■ **About this exercise**: Restrict the output to the lines below starting at the one that contains "unfold State.stationTable" and ending at the one that contains "theorem no_match (s", and restate them word for word, both ends included.

[Stored data entries]
-- ==== Sys2Proof/Tests/Witnesses.lean ====
section
/-! SUPPORT. For every statement of Certificates/Slice0/Obligations.lean that has hypotheses, and for each of its
clauses, a concrete state and operands that meet them together. A theorem `met_X` belongs to the statement `X`;
where the clauses ask for different states there is one theorem each. -/

namespace Sys2Proof.Tests

open Sys2Proof.Machine

/- One theorem at a time: elaborated side by side, the tests take a thread each, and each thread's stack counts
against the memory of the check. -/
set_option Elab.async false

/-! ## What a witness needs -/

/-- The request of station 1 that `requested` puts at the head. -/
def request (kind : Nat) (fields : Bytes) : MgmtRequest := { station := 1, kind := kind, tag := 7, fields := fields }

/-- A request whose fields fit can be served while the station table is INVALID, every station having every
right (R1). -/
theorem served (s : State) (kind : Nat) (fields : Bytes) (g : Option Rights)
    (h1 : s.store.restartDue = false) (h2 : s.store.head = .waiting) (h3 : s.tableImage 0 = none)
    (h4 : fieldsFit kind fields.length = true) :
    (requested kind 7 fields s).canServe (request kind fields) g := by
  refine ⟨⟨h1, rfl, h2⟩, h4, fun x _ => ?_⟩
  have : (requested kind 7 fields s).stationTable = none := by
    have : (requested kind 7 fields s).tableImage 0 = s.tableImage 0 := rfl
    unfold State.stationTable
    rw [this, h3]
    rfl
  unfold State.holdsRight
  rw [this]

/-- A frame that answers none of the part's frames has not come too late. -/
theorem answers_none (sent : List Frame) : answersNewest sent none := by
  intro k h
  cases h

/-- A frame that answers the frame `k` of `sent` has come too late. -/
theorem answers_earlier {sent : List Frame} {k : Nat} (h : k < sent.length) : ¬ answersNewest sent (some k) := by
  intro hk
  exact absurd (hk k rfl) (Nat.not_le.2 h)

/-- A frame passes the match test where it is the station's last and its levers and steering lie near. -/
theorem no_match (s : State) (n : Fin 4) (h : s.matchTest n = false) (f : HelmFrame) : ¬ s.passesMatch n f := by
  intro hf
  rw [(matchTest_iff s n).2 ⟨f, hf⟩] at h
  cases h

/-! ## Steps, restarts -/

theorem met_EveryCommandCompletes : State.reset.pending = [] := rfl

/-- The retained store with the make-up table and split mode REJOINING written. -/
def stored : State :=
  State.reset.withStore { State.reset.store with retained := { State.reset.store.retained with
    tables := State.reset.store.retained.tables.set 5
      (some { image := makeUpTable, crc := crc16 makeUpTable })
    splitMode := some .rejoining } }
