-- ==== Sys2Proof/Config.lean ====
section
/-!
DEFINITION. The constants the document fixes (00_scope.md rule R8), the parameters it leaves open (R9), and the free
values of the model: values the spec leaves unspecified (93_implementation_defined.md U3), which no proof can see.
-/

namespace Sys2Proof

/-! ### Constants (R8) -/

/-- The standard reflected polynomial (R8, R101). -/
def crcPoly : Word := 0xEDB88320

/-- The CRC-32 seed, all ones (R8, R21). -/
def crcSeed : Word := 0xFFFFFFFF

/-- The modulus of both Adler sums (R8, R112). -/
def adlerMod : Nat := 65521

/-- The Adler seed of `a` (R8, R22). -/
def adlerA0 : Word := 1

/-- The Adler seed of `b` (R8, R22). -/
def adlerB0 : Word := 0

/-- The largest payload of one stored block (R8). -/
def maxBlock : Nat := 65535

/-- The bytes a stored block adds to its data: the flag byte and the length header (R8). -/
def blockOverhead : Nat := 5

/-- The filter byte of every row the driver sends (R8). -/
def filterByte : Byte := 0

/-- Bytes of one pixel (R8). -/
def bytesPerPixel : Nat := 4

/-- The PNG signature (R8, R85). -/
def signature : List Byte := [137, 80, 78, 71, 13, 10, 26, 10]

/-! ### Parameters (R9) -/

/-- The parameters of the core and of its sink (R9). They are data of the State that no step writes, so a statement about
every state holds for every value of them. -/
structure Config where
  /-- ZHDR0, the first zlib header byte (R9, R171). -/
  zhdr0 : Byte
  /-- ZHDR1, the second zlib header byte (R9, R171). -/
  zhdr1 : Byte
  /-- The byte positions the sink refuses: `sink_accepts(i)` is "i is not listed" (R9, R58). -/
  sinkRefuses : List Nat
  deriving DecidableEq, Repr

/-- The defaults of rule R9: header 0x78, 0x01 and a sink that always accepts. -/
def Config.default : Config := { zhdr0 := 0x78, zhdr1 := 0x01, sinkRefuses := [] }

/-- The parameter BKGD of the driver's ENCODE macro: three values of two bytes, red, green, blue, each as given (R9,
R211). The core never sees it except as six payload bytes. -/
structure Bkgd where
  red0 : Byte
  red1 : Byte
  green0 : Byte
  green1 : Byte
  blue0 : Byte
  blue1 : Byte
  deriving DecidableEq, Repr

/-- The spec's placeholder value of BKGD (R9). -/
def Bkgd.default : Bkgd := { red0 := 0xFF, red1 := 0, green0 := 0xFF, green1 := 0, blue0 := 0xFF, blue1 := 0 }

/-! ### Free values (U3; assumption log entry 4) -/

/-- A 32-bit value nothing constrains, one per index. -/
opaque Config.freeWord : Nat → Word

/-- A 16-bit value nothing constrains, one per index. -/
opaque Config.freeHalf : Nat → Half

/-- A bit nothing constrains, one per index. -/
opaque Config.freeBit : Nat → Bool

/-- A phase nothing constrains, one per index. -/
opaque Config.freePhase : Nat → Machine.Phase

end Sys2Proof
end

■ **Result below**:
    unfold State.stationTable
    rw [this, h3]
    rfl
  unfold State.holdsRight
  rw [this]

/-- A frame that answers none of the part's frames has not come too late. -/
theorem answers_none (sent : List Frame) : answersNewest sent none := by
  intro k h
  cases h

/-- A frame that answers the frame `k` of `sent` has come too late. -/
theorem answers_earlier {sent : List Frame} {k : Nat} (h : k < sent.length) : ¬ answersNewest sent (some k) := by
  intro hk
  exact absurd (hk k rfl) (Nat.not_le.2 h)

/-- A frame passes the match test where it is the station's last and its levers and steering lie near. -/
theorem no_match (s : State) (n : Fin 4) (h : s.matchTest n = false) (f : HelmFrame) : ¬ s.passesMatch n f := by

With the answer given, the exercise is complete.